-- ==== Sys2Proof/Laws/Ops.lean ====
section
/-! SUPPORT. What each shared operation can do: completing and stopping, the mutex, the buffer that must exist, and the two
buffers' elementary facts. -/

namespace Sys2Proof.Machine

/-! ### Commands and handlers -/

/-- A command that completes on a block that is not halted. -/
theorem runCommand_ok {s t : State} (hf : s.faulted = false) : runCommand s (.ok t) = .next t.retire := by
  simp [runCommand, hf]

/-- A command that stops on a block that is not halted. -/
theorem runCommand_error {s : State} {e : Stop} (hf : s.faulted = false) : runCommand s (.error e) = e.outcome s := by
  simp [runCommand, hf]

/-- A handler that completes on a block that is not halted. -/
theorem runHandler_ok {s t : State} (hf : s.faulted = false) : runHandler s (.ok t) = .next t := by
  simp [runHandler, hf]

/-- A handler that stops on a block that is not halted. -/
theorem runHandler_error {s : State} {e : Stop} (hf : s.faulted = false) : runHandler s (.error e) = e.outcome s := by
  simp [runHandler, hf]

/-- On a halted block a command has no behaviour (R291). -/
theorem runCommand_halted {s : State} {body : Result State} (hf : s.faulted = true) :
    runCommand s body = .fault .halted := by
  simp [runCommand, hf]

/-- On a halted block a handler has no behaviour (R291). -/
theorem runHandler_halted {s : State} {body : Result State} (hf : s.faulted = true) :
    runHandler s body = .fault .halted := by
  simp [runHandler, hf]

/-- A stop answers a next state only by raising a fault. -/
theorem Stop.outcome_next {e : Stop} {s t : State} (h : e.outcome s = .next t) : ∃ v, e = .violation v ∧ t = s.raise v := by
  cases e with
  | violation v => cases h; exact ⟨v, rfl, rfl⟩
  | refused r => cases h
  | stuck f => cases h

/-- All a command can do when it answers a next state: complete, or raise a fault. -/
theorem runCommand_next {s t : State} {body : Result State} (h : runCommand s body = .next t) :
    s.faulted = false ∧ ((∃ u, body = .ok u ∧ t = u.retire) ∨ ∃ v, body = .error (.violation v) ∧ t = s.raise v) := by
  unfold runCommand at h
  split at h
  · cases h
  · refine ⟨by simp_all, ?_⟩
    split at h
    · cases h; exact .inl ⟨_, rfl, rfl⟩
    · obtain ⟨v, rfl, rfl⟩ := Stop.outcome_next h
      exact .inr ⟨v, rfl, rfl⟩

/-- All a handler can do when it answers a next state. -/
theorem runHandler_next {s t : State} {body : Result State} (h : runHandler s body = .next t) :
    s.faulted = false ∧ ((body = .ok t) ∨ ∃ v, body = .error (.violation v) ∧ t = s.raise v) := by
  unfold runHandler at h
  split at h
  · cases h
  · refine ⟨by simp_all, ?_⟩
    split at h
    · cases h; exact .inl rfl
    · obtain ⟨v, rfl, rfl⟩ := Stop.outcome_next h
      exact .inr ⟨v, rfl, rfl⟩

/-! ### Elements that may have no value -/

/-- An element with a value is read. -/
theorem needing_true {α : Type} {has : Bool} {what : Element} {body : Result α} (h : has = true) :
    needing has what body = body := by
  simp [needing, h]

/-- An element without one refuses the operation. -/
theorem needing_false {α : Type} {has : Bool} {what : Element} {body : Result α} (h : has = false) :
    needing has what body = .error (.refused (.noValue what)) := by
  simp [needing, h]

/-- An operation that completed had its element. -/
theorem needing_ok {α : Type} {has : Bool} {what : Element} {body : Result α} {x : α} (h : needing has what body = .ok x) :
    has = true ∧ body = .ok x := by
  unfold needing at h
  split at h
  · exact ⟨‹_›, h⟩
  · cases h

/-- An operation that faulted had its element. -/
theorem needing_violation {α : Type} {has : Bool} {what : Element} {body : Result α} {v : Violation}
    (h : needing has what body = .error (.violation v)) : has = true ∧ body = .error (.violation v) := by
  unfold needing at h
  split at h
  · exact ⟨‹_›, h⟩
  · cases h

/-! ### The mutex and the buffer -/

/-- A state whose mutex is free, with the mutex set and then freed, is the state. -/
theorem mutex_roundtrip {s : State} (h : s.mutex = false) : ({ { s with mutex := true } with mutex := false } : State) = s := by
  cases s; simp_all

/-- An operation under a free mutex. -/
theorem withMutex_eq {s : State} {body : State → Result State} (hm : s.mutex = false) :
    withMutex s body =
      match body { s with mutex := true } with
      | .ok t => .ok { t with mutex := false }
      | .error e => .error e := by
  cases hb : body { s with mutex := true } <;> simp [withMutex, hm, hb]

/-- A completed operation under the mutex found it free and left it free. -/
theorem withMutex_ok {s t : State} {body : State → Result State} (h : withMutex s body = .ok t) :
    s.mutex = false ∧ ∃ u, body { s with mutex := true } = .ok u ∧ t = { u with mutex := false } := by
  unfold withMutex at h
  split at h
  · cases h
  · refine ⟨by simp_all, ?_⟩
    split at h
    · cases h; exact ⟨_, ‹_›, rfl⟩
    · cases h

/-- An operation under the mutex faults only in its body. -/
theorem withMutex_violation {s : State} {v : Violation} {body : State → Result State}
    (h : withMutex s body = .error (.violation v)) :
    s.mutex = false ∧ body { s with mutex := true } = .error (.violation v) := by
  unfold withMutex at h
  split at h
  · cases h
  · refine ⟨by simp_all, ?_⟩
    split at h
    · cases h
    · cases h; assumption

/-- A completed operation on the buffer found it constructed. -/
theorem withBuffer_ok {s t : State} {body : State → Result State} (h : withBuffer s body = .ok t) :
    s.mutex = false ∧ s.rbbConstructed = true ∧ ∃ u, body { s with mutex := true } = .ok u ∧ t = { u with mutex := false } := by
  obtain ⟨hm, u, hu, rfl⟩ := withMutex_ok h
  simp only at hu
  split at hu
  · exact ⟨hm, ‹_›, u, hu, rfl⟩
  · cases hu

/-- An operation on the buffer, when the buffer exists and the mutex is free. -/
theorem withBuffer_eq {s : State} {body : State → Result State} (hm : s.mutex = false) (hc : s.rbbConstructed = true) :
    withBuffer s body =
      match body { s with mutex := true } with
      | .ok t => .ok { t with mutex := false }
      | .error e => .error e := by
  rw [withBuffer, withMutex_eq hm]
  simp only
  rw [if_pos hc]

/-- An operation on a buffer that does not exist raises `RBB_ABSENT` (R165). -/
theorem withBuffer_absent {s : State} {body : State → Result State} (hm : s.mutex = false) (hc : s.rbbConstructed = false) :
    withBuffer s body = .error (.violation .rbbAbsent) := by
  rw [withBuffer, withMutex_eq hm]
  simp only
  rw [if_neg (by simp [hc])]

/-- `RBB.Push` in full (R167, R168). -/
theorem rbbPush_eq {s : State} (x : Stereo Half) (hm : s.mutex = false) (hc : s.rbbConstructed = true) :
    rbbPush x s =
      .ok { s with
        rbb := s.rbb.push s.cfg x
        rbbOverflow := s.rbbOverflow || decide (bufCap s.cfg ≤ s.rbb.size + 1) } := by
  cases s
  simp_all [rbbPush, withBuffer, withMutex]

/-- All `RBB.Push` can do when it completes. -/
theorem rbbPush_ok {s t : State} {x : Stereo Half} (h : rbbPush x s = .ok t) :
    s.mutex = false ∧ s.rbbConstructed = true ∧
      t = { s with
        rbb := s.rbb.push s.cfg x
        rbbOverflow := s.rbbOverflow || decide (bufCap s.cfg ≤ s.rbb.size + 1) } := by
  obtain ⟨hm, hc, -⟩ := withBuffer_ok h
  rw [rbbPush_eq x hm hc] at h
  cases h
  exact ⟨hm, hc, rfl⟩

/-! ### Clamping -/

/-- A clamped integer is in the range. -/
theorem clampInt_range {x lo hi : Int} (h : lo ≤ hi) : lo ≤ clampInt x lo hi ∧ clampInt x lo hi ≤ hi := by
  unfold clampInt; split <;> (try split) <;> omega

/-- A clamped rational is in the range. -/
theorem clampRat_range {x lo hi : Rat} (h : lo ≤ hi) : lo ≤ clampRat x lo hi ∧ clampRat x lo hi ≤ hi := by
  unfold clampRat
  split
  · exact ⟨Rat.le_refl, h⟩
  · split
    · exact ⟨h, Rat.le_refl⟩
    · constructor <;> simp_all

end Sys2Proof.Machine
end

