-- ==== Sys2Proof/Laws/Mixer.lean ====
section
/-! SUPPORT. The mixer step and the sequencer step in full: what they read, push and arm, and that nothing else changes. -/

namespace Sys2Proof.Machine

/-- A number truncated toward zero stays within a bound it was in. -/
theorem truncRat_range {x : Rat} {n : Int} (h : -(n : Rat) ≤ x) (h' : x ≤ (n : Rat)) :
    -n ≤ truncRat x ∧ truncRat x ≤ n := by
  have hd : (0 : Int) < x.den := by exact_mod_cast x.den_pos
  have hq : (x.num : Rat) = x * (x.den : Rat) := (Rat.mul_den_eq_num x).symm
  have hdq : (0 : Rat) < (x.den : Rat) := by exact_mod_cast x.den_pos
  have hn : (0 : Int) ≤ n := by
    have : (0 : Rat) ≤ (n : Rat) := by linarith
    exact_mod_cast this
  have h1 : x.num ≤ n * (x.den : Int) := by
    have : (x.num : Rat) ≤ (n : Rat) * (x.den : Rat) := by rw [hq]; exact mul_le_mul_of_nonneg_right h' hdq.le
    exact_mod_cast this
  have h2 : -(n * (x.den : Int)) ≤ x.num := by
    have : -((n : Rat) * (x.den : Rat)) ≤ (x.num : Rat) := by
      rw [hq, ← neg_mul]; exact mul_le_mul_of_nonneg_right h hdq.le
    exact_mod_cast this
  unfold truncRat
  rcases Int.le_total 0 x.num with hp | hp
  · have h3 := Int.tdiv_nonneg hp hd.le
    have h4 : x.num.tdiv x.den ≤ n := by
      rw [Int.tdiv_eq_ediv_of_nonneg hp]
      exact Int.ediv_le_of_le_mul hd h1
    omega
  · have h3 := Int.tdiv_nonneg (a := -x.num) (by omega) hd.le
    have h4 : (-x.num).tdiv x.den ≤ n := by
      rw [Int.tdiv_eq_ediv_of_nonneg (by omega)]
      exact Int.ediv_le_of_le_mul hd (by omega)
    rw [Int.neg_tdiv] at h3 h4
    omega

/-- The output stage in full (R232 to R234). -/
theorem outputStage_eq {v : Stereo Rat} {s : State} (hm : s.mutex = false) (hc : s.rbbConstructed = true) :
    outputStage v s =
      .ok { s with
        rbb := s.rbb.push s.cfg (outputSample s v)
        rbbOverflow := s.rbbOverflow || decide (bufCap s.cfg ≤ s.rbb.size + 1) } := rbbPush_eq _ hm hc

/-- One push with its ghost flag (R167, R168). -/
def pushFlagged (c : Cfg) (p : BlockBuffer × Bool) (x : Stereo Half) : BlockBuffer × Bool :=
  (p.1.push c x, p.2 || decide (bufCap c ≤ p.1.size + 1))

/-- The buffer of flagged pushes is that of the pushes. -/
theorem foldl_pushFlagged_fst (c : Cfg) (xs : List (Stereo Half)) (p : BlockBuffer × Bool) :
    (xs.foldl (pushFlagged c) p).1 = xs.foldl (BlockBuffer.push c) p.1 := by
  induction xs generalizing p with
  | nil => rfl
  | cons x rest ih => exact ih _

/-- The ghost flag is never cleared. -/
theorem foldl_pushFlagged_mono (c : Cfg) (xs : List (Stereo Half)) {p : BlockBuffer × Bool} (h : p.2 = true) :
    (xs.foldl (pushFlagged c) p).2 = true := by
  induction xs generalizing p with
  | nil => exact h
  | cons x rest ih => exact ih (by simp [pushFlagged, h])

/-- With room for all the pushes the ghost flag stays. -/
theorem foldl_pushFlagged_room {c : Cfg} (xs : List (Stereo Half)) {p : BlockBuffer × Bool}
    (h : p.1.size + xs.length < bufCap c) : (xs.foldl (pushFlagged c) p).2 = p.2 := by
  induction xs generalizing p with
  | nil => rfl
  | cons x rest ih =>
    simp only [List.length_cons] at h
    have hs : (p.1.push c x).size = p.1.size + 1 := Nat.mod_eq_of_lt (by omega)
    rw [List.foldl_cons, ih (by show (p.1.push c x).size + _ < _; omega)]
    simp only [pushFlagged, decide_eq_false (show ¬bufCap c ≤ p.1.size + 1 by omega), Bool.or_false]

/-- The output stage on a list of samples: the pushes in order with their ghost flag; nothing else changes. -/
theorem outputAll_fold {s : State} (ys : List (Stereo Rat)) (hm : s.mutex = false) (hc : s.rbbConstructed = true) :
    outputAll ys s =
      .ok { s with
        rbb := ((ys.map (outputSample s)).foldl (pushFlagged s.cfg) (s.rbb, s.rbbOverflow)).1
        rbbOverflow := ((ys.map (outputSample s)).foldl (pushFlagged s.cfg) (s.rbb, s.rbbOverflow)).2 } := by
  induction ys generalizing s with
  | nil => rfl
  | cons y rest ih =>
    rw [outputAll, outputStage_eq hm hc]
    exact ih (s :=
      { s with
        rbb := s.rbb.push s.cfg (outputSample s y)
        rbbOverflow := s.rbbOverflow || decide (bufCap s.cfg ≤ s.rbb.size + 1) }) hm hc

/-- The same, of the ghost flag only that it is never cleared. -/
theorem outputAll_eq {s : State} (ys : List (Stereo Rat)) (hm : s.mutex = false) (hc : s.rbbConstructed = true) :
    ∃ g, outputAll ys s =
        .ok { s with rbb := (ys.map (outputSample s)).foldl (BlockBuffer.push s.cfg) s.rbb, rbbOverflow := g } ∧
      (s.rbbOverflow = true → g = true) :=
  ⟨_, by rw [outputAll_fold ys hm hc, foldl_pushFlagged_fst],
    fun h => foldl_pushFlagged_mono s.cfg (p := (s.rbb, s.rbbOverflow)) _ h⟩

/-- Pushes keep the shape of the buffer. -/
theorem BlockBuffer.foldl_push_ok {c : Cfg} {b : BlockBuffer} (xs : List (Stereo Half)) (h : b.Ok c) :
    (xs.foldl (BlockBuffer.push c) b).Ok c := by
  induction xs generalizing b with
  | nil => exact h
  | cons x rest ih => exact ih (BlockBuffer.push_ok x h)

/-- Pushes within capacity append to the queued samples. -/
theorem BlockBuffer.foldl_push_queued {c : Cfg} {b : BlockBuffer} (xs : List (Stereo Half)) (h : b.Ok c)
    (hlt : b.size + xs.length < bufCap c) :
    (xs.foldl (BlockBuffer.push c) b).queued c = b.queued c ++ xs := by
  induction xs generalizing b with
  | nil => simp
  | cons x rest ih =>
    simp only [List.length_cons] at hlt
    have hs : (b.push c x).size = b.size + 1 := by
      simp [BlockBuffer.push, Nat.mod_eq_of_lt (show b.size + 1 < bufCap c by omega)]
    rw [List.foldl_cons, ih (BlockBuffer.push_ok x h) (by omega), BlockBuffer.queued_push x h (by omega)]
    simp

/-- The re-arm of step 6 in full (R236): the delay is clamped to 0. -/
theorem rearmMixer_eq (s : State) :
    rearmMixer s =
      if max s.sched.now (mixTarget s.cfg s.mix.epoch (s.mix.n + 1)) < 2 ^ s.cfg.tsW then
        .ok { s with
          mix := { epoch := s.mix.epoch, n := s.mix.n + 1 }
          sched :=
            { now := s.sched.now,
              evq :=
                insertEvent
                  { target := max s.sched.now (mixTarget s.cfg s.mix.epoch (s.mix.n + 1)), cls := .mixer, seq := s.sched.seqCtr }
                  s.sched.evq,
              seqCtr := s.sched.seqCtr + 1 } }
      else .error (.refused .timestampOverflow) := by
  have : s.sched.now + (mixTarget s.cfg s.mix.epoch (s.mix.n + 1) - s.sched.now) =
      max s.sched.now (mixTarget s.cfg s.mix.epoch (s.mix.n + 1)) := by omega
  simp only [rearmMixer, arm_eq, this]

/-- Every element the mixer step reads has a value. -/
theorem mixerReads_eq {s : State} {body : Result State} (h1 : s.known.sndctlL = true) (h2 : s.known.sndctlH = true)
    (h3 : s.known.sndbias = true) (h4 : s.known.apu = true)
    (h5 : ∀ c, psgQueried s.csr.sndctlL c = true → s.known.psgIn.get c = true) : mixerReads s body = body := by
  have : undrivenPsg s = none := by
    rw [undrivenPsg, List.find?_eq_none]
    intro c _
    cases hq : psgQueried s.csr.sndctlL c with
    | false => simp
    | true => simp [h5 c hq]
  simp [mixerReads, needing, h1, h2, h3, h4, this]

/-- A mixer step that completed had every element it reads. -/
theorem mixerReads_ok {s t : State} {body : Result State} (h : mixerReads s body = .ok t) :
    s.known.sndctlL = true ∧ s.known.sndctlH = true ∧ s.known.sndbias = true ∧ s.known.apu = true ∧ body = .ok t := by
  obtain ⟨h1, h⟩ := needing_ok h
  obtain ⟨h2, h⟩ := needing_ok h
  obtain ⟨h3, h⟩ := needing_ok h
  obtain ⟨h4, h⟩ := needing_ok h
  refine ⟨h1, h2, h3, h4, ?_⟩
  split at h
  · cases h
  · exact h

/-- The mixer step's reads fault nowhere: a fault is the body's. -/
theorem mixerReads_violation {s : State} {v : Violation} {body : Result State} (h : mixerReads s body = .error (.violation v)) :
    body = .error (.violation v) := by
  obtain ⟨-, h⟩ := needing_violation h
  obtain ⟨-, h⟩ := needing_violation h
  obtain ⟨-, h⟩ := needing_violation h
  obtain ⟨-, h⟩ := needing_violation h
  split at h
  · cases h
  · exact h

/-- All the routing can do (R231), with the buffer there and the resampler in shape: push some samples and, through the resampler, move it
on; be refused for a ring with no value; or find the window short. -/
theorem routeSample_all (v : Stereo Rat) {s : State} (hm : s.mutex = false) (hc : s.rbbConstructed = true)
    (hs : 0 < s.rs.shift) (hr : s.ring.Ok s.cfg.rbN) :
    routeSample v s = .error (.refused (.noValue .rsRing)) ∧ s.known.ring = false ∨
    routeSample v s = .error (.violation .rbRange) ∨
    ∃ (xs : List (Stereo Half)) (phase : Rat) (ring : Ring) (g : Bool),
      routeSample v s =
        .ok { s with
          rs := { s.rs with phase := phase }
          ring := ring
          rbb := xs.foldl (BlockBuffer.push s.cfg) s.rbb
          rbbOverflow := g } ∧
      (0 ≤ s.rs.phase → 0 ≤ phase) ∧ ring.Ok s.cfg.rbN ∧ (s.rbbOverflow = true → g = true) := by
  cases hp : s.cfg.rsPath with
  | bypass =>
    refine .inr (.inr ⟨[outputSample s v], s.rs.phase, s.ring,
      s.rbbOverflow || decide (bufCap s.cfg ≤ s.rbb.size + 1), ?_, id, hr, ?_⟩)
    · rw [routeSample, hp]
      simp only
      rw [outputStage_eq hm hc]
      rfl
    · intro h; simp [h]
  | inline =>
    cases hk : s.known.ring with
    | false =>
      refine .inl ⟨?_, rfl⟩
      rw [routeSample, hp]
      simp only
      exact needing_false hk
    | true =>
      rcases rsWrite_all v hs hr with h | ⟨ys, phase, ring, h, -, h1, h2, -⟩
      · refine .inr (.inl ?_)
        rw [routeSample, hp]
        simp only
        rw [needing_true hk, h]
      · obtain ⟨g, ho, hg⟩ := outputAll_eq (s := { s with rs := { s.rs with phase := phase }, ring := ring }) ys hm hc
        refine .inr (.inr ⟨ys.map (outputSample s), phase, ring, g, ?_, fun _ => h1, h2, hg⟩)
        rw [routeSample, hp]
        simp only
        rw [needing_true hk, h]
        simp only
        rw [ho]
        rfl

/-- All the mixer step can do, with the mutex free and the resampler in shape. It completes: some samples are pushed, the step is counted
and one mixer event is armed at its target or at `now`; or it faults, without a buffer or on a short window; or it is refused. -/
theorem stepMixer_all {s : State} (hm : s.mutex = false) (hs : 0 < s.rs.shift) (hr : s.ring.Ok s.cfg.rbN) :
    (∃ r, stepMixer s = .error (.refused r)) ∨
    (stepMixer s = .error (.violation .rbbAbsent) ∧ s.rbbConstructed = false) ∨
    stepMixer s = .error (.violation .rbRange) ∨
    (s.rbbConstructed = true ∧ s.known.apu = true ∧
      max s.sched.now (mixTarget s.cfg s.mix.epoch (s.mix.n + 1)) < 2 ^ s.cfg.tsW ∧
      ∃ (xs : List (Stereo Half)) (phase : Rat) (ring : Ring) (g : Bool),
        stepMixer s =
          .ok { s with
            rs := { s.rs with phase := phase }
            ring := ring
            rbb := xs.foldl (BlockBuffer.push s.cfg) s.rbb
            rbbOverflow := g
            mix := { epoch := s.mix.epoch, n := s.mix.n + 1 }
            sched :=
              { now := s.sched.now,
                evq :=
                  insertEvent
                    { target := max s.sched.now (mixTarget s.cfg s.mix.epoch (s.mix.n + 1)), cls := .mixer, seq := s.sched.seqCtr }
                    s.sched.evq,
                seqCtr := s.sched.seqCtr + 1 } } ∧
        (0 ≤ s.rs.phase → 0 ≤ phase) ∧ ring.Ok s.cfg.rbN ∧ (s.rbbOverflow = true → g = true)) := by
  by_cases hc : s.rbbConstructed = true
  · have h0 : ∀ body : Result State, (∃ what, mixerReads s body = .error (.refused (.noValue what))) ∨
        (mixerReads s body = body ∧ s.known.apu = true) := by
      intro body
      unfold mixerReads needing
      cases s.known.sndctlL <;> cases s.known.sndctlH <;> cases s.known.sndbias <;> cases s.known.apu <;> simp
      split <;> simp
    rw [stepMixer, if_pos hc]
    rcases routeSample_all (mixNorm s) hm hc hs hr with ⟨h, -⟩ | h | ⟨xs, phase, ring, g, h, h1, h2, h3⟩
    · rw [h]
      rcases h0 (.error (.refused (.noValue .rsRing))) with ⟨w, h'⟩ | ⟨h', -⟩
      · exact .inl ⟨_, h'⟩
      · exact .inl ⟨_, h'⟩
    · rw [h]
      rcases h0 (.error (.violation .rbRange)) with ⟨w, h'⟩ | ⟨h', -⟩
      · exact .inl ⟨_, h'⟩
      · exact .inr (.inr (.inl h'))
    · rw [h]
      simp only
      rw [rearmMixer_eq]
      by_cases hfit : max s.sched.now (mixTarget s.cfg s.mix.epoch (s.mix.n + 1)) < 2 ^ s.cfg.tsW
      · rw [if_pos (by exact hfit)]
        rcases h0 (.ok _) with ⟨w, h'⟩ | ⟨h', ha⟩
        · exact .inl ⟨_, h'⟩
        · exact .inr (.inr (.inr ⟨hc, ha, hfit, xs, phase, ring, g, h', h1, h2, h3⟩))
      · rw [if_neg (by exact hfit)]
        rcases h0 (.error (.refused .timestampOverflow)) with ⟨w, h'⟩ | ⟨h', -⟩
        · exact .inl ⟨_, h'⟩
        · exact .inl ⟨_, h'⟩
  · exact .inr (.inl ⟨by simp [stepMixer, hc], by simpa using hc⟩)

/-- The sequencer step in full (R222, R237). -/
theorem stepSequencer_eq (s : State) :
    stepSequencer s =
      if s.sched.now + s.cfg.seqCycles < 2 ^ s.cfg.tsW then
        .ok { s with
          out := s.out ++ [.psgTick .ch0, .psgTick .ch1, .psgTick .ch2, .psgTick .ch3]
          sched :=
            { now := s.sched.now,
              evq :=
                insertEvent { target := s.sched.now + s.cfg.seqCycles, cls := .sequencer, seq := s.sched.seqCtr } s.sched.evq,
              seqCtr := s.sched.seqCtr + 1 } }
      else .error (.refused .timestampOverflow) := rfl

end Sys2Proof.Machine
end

PROBLEM DETAILS: Would you please write out, exactly and with no other lines, the stretch of the listing above from the line containing "theorem rearmMixer_eq (s" through the line containing "have : s.sched.now"?

RESPONSE FOR THIS EXERCISE:
theorem rearmMixer_eq (s : State) :
    rearmMixer s =
      if max s.sched.now (mixTarget s.cfg s.mix.epoch (s.mix.n + 1)) < 2 ^ s.cfg.tsW then
        .ok { s with
          mix := { epoch := s.mix.epoch, n := s.mix.n + 1 }
          sched :=
            { now := s.sched.now,
              evq :=
                insertEvent
                  { target := max s.sched.now (mixTarget s.cfg s.mix.epoch (s.mix.n + 1)), cls := .mixer, seq := s.sched.seqCtr }
                  s.sched.evq,
              seqCtr := s.sched.seqCtr + 1 } }
      else .error (.refused .timestampOverflow) := by
  have : s.sched.now + (mixTarget s.cfg s.mix.epoch (s.mix.n + 1) - s.sched.now) =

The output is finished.